**Task data**
-- ==== Sys2Proof/Config.lean ====
section
/-! DEFINITION. The configuration of the block (00_scope.md R7, 10_state.md R26, R27) and the values the spec leaves open.

An `opaque` constant has no body that a proof could use: a statement about it holds whatever its value is. -/

namespace Sys2Proof

/-- The four clamp limits as binary32 bits (00_scope.md R7). -/
structure Limits where
  minT : Word := 0
  maxT : Word := 0
  minS : Word := 0
  maxS : Word := 0
  deriving DecidableEq, Repr

/-- 10_state.md R27: the limits are finite, and min ≤ max in each class. -/
def Limits.wellFormed (l : Limits) : Bool :=
  Machine.isFinite32 l.minT && Machine.isFinite32 l.maxT &&
  Machine.isFinite32 l.minS && Machine.isFinite32 l.maxS &&
  Machine.le32 l.minT l.maxT && Machine.le32 l.minS l.maxS

/-- A configuration (R26).
An ill-formed one is refused at construction, as R27 and U10 ask: there is no term of this type for it. -/
structure Configuration where
  limits : Limits := {}
  /-- DEVICE_ADDRESS (R7), never interpreted by the block (log 15). -/
  deviceAddress : Nat := 0
  /-- BUS_TIMEOUT (R7), never interpreted by the block (log 15). -/
  busTimeout : Nat := 0
  wellFormed : limits.wellFormed = true := by decide
  deriving DecidableEq, Repr, Inhabited

/-- The configuration the block was built with, in the state after reset.
DESIGN CHOICE (log 2): the spec gives no value (D13, D14), so it stays open. -/
opaque Config.atReset : Configuration

/-- What target register `a` holds at power-on.
Free value (log 3): R142 and U9 leave it unconstrained. -/
opaque Config.tregPowerOn : Nat → Byte

/-- The `n`-th byte that a rule leaves unconstrained (R46, R47, R141, R145).
Free value (log 4). -/
opaque Config.freeByte : Nat → Byte

end Sys2Proof
end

**What to produce**
Please copy, without any change, the lines of the material from the first through the one containing "Machine.le32 l.minT l.maxT". Write nothing else.

**Answer area**
-- ==== Sys2Proof/Config.lean ====
section
/-! DEFINITION. The configuration of the block (00_scope.md R7, 10_state.md R26, R27) and the values the spec leaves open.

An `opaque` constant has no body that a proof could use: a statement about it holds whatever its value is. -/

namespace Sys2Proof

/-- The four clamp limits as binary32 bits (00_scope.md R7). -/
structure Limits where
  minT : Word := 0
  maxT : Word := 0
  minS : Word := 0
  maxS : Word := 0
  deriving DecidableEq, Repr

/-- 10_state.md R27: the limits are finite, and min ≤ max in each class. -/
def Limits.wellFormed (l : Limits) : Bool :=
  Machine.isFinite32 l.minT && Machine.isFinite32 l.maxT &&
  Machine.isFinite32 l.minS && Machine.isFinite32 l.maxS &&
  Machine.le32 l.minT l.maxT && Machine.le32 l.minS l.maxS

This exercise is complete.